The bomber targeted a group of Iraqi army recruits who had just finished their training and were being dispatched to another area of Iraq, Jassim said.
The attack in the Sunni Arab city 130km north of Baghdad appeared to be part of a campaign by Sunni-led insurgents to discourage Sunnis from joining Iraqi security forces.
A roadside bomb also exploded yesterday near a Polish convoy in Diwaniyah south of Baghdad, wounding three soldiers, the Polish Defense Ministry said.
In other developments from yesterday, according to police:
* A bomb in a parked car exploded, killing two policemen and an Iraqi soldier and wounding four civilians about 50km north of Baquba, police said.
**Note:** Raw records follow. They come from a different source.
/-- Messages: a port takes the message whose SEQ is next with a good CRC, acknowledges it and returns its buffer (R355, R357, R359), drops a stomped or repeated one and counts
and rejects a damaged one with one NAK per gap (R357); an accepted message for another node leaves by its route (R360), one for this device does what its
own row does (Table 13-6); CREDIT releases what it acknowledges and gives credits (R358, R359); 10 µs without an acknowledgement replay (R358);
ROUTE sets the port's subtree mask and goes up when the subtree changes (R363, R364). -/
def Obligations.MessageEvents : Prop :=
  ∀ (s : State) (dt : Nat) (p : Fin 4) x now, awake s = true → RegsOk s → x = s.port p.val → now = s.tb.cnt + dt →
    (∀ (som : BitVec 64) data crc stomp, ¬ (som.toNat % 256 = 0x2D ∧ bits som.toNat 8 6 = 1) →
      (x.stage ≠ 4 ∨ (som.toNat % 256 = 0x2D ∧ stomp = true) → exec (.messageReceive dt p som data crc stomp) s = .next (elapsed s dt))
      ∧ (x.stage = 4 → som.toNat % 256 ≠ 0x2D → ∃ t, exec (.messageReceive dt p som data crc stomp) s = .next t
        ∧ t.fld (portBase p.val + 8) 24 8 = satAdd 8 (s.fld (portBase p.val + 8) 24 8) 1 ∧ (∀ a, a ≠ portBase p.val + 8 → t.regW a = s.regW a)
        ∧ t = { elapsed s dt with regs := t.regs })
      ∧ (x.stage = 4 → som.toNat % 256 = 0x2D → stomp = false →
        (msgCrc som.toNat (data.map BitVec.toNat) ≠ crc.toNat ∨ bits som.toNat 51 8 ≠ data.length → ∃ t, exec (.messageReceive dt p som data crc stomp) s = .next t
          ∧ t.fld (portBase p.val + 8) 0 16 = satAdd 16 (s.fld (portBase p.val + 8) 0 16) 1 ∧ (∀ q < 4, q ≠ p.val → t.port q = s.port q)
          ∧ t.port p.val = { x with nak := true } ∧ t = { elapsed s dt with regs := t.regs, fab := { s.fab with ports := t.fab.ports, sent := t.fab.sent } }
          ∧ t.fab.sent = if x.nak then s.fab.sent else ((p.val, Sent.credit ((x.expSeq + 4095) % 4096) false true [0, 0, 0]) :: s.fab.sent).take 16)
        ∧ (msgCrc som.toNat (data.map BitVec.toNat) = crc.toNat → bits som.toNat 51 8 = data.length → bits som.toNat 14 12 ≠ x.expSeq → x.expSeq < 4096 →
          2048 ≤ (bits som.toNat 14 12 + 4096 - x.expSeq) % 4096 → exec (.messageReceive dt p som data crc stomp) s = .next (elapsed s dt))
        ∧ (msgCrc som.toNat (data.map BitVec.toNat) = crc.toNat → bits som.toNat 51 8 = data.length → bits som.toNat 14 12 ≠ x.expSeq →
          (bits som.toNat 14 12 + 4096 - x.expSeq) % 4096 < 2048 → ∃ t, exec (.messageReceive dt p som data crc stomp) s = .next t
          ∧ (∀ q < 4, q ≠ p.val → t.port q = s.port q) ∧ t.port p.val = { x with nak := true }
          ∧ t = { elapsed s dt with fab := { s.fab with ports := t.fab.ports, sent := t.fab.sent } }
          ∧ t.fab.sent = if x.nak then s.fab.sent else ((p.val, Sent.credit ((x.expSeq + 4095) % 4096) false true [0, 0, 0]) :: s.fab.sent).take 16)
        ∧ ∀ m s', msgCrc som.toNat (data.map BitVec.toNat) = crc.toNat → bits som.toNat 51 8 = data.length → bits som.toNat 14 12 = x.expSeq →
            m = Msg.ofSom som.toNat ((data.map BitVec.toNat).flatMap lo64) →
            s' = (s.updPort p.val fun y => { y with expSeq := (x.expSeq + 1) % 4096, nak := false }).sendBlock p.val
              (.credit x.expSeq true false (([0, 0, 0] : List Nat).set m.cls 1)) →
          (∀ q, s'.route m = some q → q < 4 → takes s' q m.hop = true → ∃ t, exec (.messageReceive dt p som data crc stomp) s = .next t
            ∧ t.port q = sentOn (s'.port q) now m.hop ∧ (∀ r < 4, r ≠ q → t.port r = s'.port r)
            ∧ t = { elapsed s dt with fab := { s'.fab with ports := t.fab.ports } })
          ∧ (s'.route m = some 4 → m.mtype = 2 → exec (.messageReceive dt p som data crc stomp) s = exec (.regRd dt
              ⟨p, Fin.ofNat 64 m.src, m.fromHost, BitVec.ofNat 16 (wAt m.words 1)⟩ (BitVec.ofNat 32 (wAt m.words 0 % 2 ^ 20))
              (BitVec.ofNat 8 (bits (wAt m.words 1) 16 8))) s')
          ∧ (s'.route m = some 4 → m.mtype = 5 → exec (.messageReceive dt p som data crc stomp) s = exec (.memRd dt
              ⟨p, Fin.ofNat 64 m.src, m.fromHost, BitVec.ofNat 16 (bits (wAt m.words 1) 8 16)⟩
              (BitVec.ofNat 40 (wAt m.words 0 + 2 ^ 32 * bits (wAt m.words 1) 0 8)) (BitVec.ofNat 32 (wAt m.words 2)) []) s')
          ∧ (s'.route m = some 4 → m.mtype = 10 → exec (.messageReceive dt p som data crc stomp) s
              = exec (.route dt p (BitVec.ofNat 64 (wAt m.words 0 + 2 ^ 32 * wAt m.words 1))) s')
          ∧ (s'.route m = some 4 → 0x11 < m.mtype → exec (.messageReceive dt p som data crc stomp) s = .next (elapsed s' dt))))
    ∧ (∀ blk : BitVec 64, (x.stage ≠ 4 → exec (.credit dt p blk) s = .next (elapsed s dt))
      ∧ (x.stage = 4 → blk.toNat % 256 ≠ 0x55 → ∃ t, exec (.credit dt p blk) s = .next t
        ∧ t.fld (portBase p.val + 8) 24 8 = satAdd 8 (s.fld (portBase p.val + 8) 24 8) 1 ∧ t = { elapsed s dt with regs := t.regs })
      ∧ ∀ k, x.stage = 4 → blk.toNat % 256 = 0x55 → x.waiting = [] → bitAt blk.toNat 21 = false →
          k = (if bitAt blk.toNat 20 then (match x.unacked.findIdx? (fun v => v.1 == bits blk.toNat 8 12) with | some i => i + 1 | none => 0) else 0) →
        ∃ t, exec (.credit dt p blk) s = .next t ∧ (∀ q < 4, q ≠ p.val → t.port q = s.port q) ∧ t = { elapsed s dt with fab := { s.fab with ports := t.fab.ports } }
          ∧ t.port p.val = { x with unacked := x.unacked.drop k, replays := if 0 < k then 0 else x.replays, lastAck := if 0 < k then now else x.lastAck
                                    credits := [wAt x.credits 0 + bits blk.toNat 22 4, wAt x.credits 1 + bits blk.toNat 26 4, wAt x.credits 2 + bits blk.toNat 30 4] })
    ∧ (x.stage ≠ 4 ∨ x.unacked = [] ∨ now < x.lastAck + 10000 → exec (.replayTimeout dt p) s = .next (elapsed s dt))
    ∧ (x.stage = 4 → x.unacked ≠ [] → x.lastAck + 10000 ≤ now → x.replays < 7 → ∃ t, exec (.replayTimeout dt p) s = .next t
      ∧ t.port p.val = { x with replays := x.replays + 1, lastAck := now } ∧ (∀ q < 4, q ≠ p.val → t.port q = s.port q)
      ∧ t.fld (portBase p.val + 8) 16 8 = satAdd 8 (s.fld (portBase p.val + 8) 16 8) 1 ∧ (∀ a, a ≠ portBase p.val + 8 → t.regW a = s.regW a)
      ∧ t = { elapsed s dt with regs := t.regs, fab := { s.fab with ports := t.fab.ports } })
    ∧ (x.stage = 4 → x.unacked ≠ [] → x.lastAck + 10000 ≤ now → 7 ≤ x.replays → ∃ t, exec (.replayTimeout dt p) s = .next t
      ∧ t.port p.val = { x with replays := 0, lastAck := now, retrainAt := some now, stage := 1, stageCnt := now })
    ∧ ∀ mask : BitVec 64,
      (p.val = 0 ∨ x.stage ≠ 4 → exec (.route dt p mask) s = .next (elapsed s dt))
      ∧ (p.val ≠ 0 → x.stage = 4 → s.ident.enumd = true → bitAt mask.toNat s.ident.node = true → ∃ t, exec (.route dt p mask) s = .next t
        ∧ t.fld (laneBase + 0x804) 0 16 = satAdd 16 (s.fld (laneBase + 0x804) 0 16) 1 ∧ t = { elapsed s dt with regs := t.regs })
      ∧ ∀ v, v = s.updPort p.val (fun y => { y with mask := mask.toNat }) → p.val ≠ 0 → x.stage = 4 → s.ident.enumd = false ∨ bitAt mask.toNat s.ident.node = false →
        (v.subtree = s.subtree ∨ ((s.port 0).stage ≠ 4 ∧ (s.port 0).retrainAt = none) → exec (.route dt p mask) s = .next (elapsed v dt))
        ∧ ∀ m, m = Msg.mk 10 1 0 s.ident.node 0 0 2 false (lo64 v.subtree) → v.subtree ≠ s.subtree → takes s 0 m = true →
          ∃ t, exec (.route dt p mask) s = .next t ∧ t.port 0 = sentOn (s.port 0) now m ∧ t.port p.val = { x with mask := mask.toNat }
            ∧ t = { elapsed s dt with fab := { s.fab with ports := t.fab.ports } }

/-- Requests (R355, R356, R361, R365): a register request that breaks R299 or R355 is answered REFUSED and has no other effect, a good REG_RD is answered with the words it read, a posted
REG_WR of one word acts as the register write; an aperture request of a bad form is answered ALIGN, one outside its region or the capacity REFUSED,
a good MEM_RD with the words of layer memory, and a MEM_WR stores its bytes and nothing else (R31, R356). -/
def Obligations.FabricRequests : Prop :=
  ∀ (s : State) (dt : Nat) (r : Requester) now, awake s = true → RegsOk s → MemOk s → s.pw.wake = none → s.fab.waiting = [] → r.fromHost = true → now = s.tb.cnt + dt →
    (∀ (addr : BitVec 32) (n : BitVec 8) m, addr.toNat % 4 ≠ 0 ∨ n.toNat = 0 ∨ 64 < n.toNat → m = rspMsg s r 4 2 [] → takes s 0 m = true →
      ∃ t, exec (.regRd dt r addr n) s = .next t ∧ t.port 0 = sentOn (s.port 0) now m ∧ (∀ q < 4, q ≠ 0 → t.port q = s.port q)
        ∧ t = { elapsed s dt with regs := t.regs, fab := { s.fab with ports := t.fab.ports } } ∧ (∀ a, a ≠ 0x28 → t.regW a = s.regW a)
        ∧ t.fld 0x28 0 16 = if addr.toNat % 4 ≠ 0 then satAdd 16 (s.fld 0x28 0 16) 1 else s.fld 0x28 0 16)
    ∧ (∀ (addr : BitVec 32) (n : BitVec 8) m, addr.toNat % 4 = 0 → 1 ≤ n.toNat → n.toNat ≤ 64 →
        m = rspMsg s r 4 0 ((elapsed s dt).readRegs (addr.toNat % 2 ^ 20) n.toNat).2 → takes s 0 m = true →
      ∃ t, exec (.regRd dt r addr n) s = .next t ∧ t.port 0 = sentOn (s.port 0) now m ∧ ∀ q < 4, q ≠ 0 → t.port q = s.port q)
    ∧ (∀ (addr : BitVec 32) (ws : List Word) m, addr.toNat % 4 ≠ 0 ∨ ws = [] ∨ 64 < ws.length → m = rspMsg s r 4 2 [] → takes s 0 m = true →
      ∃ t, exec (.regWr dt r addr true ws) s = .next t ∧ t.port 0 = sentOn (s.port 0) now m ∧ (∀ q < 4, q ≠ 0 → t.port q = s.port q)
        ∧ t = { elapsed s dt with regs := t.regs, fab := { s.fab with ports := t.fab.ports } } ∧ (∀ a, a ≠ 0x28 → t.regW a = s.regW a))
    ∧ (∀ (addr : BitVec 32) (ws : List Word), addr.toNat % 4 = 0 → ws = [] ∨ 64 < ws.length → exec (.regWr dt r addr false ws) s = .next (elapsed s dt))
    ∧ (∀ (addr : BitVec 32) (v : Word), addr.toNat % 4 = 0 →
      exec (.regWr dt r addr false [v]) s = exec (.registerWrite dt (BitVec.ofNat 20 addr.toNat) v 15) s)
    ∧ (∀ (addr : BitVec 40) (n : Word) errs m st, (apertureForm addr.toNat n.toNat = false ∧ st = 3)
          ∨ (apertureForm addr.toNat n.toNat = true ∧ capacity s.ident.code20 < addr.toNat + n.toNat ∧ st = 2) →
        m = rspMsg s r 7 st [] → takes s 0 m = true →
      ∃ t, exec (.memRd dt r addr n errs) s = .next t ∧ t.port 0 = sentOn (s.port 0) now m ∧ (∀ q < 4, q ≠ 0 → t.port q = s.port q)
        ∧ t = { elapsed s dt with fab := { s.fab with ports := t.fab.ports } })
    ∧ (∀ (addr : BitVec 40) (n : Word) m, clean s → apertureForm addr.toNat n.toNat = true → addr.toNat + n.toNat ≤ capacity s.ident.code20 →
        m = rspMsg s r 7 0 (s.rdWords addr.toNat (n.toNat / 4)) → takes s 0 m = true →
      ∃ t, exec (.memRd dt r addr n []) s = .next t ∧ t.port 0 = sentOn (s.port 0) now m ∧ (∀ q < 4, q ≠ 0 → t.port q = s.port q)
        ∧ t = { elapsed s dt with mc := t.mc, fab := { s.fab with ports := t.fab.ports } } ∧ clean t)
    ∧ (∀ (addr : BitVec 40) (bs : List Byte) errs m st, (apertureForm addr.toNat bs.length = false ∧ st = 3)
          ∨ (apertureForm addr.toNat bs.length = true ∧ inJob s.ident.code20 addr.toNat bs.length = false ∧ st = 2) →
        m = rspMsg s r 7 st [] → takes s 0 m = true →
      ∃ t, exec (.memWr dt r addr true bs errs) s = .next t ∧ t.port 0 = sentOn (s.port 0) now m ∧ (∀ q < 4, q ≠ 0 → t.port q = s.port q)
        ∧ t = { elapsed s dt with fab := { s.fab with ports := t.fab.ports } })
    ∧ ∀ (addr : BitVec 40) (bs : List Byte), clean s → apertureForm addr.toNat bs.length = true → inJob s.ident.code20 addr.toNat bs.length = true →
      ∃ t, exec (.memWr dt r addr false bs []) s = .next t ∧ t = { elapsed s dt with mem := t.mem, mc := t.mc } ∧ clean t
        ∧ (∀ i < bs.length, Memory.get t.mem (addr.toNat + i) = bs.getD i 0)
        ∧ ∀ a, ¬ (addr.toNat ≤ a ∧ a < addr.toNat + bs.length) → Memory.get t.mem a = Memory.get s.mem a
* Suspected insurgents kidnapped seven Iraqis, including three paramilitary policemen, south of Baghdad in an area where a roadside bomb killed three US service members the day before.
* Roadside bombs hit two Iraqi police patrols in Baghdad, killing one officer and wounding two policemen and six civilians.
* Two rockets or mortars were fired in northern Baghdad, one hitting a home and killing two children and wounding a woman.
* Police in Baghdad found the bodies of seven Iraqi men, five of them relatives from Iraq's Sunni Arab minority, who had been kidnapped and brutally killed.
* A roadside bomb in the northern city of Mosul wounded two Iraqi policemen. Police also found the bullet-ridden bodies of a father and son who had been kidnapped earlier in the day.
* Iraqi and US forces searched shops for weapons and imposed a curfew in Rawah, a Sunni city 280km northwest of Baghdad.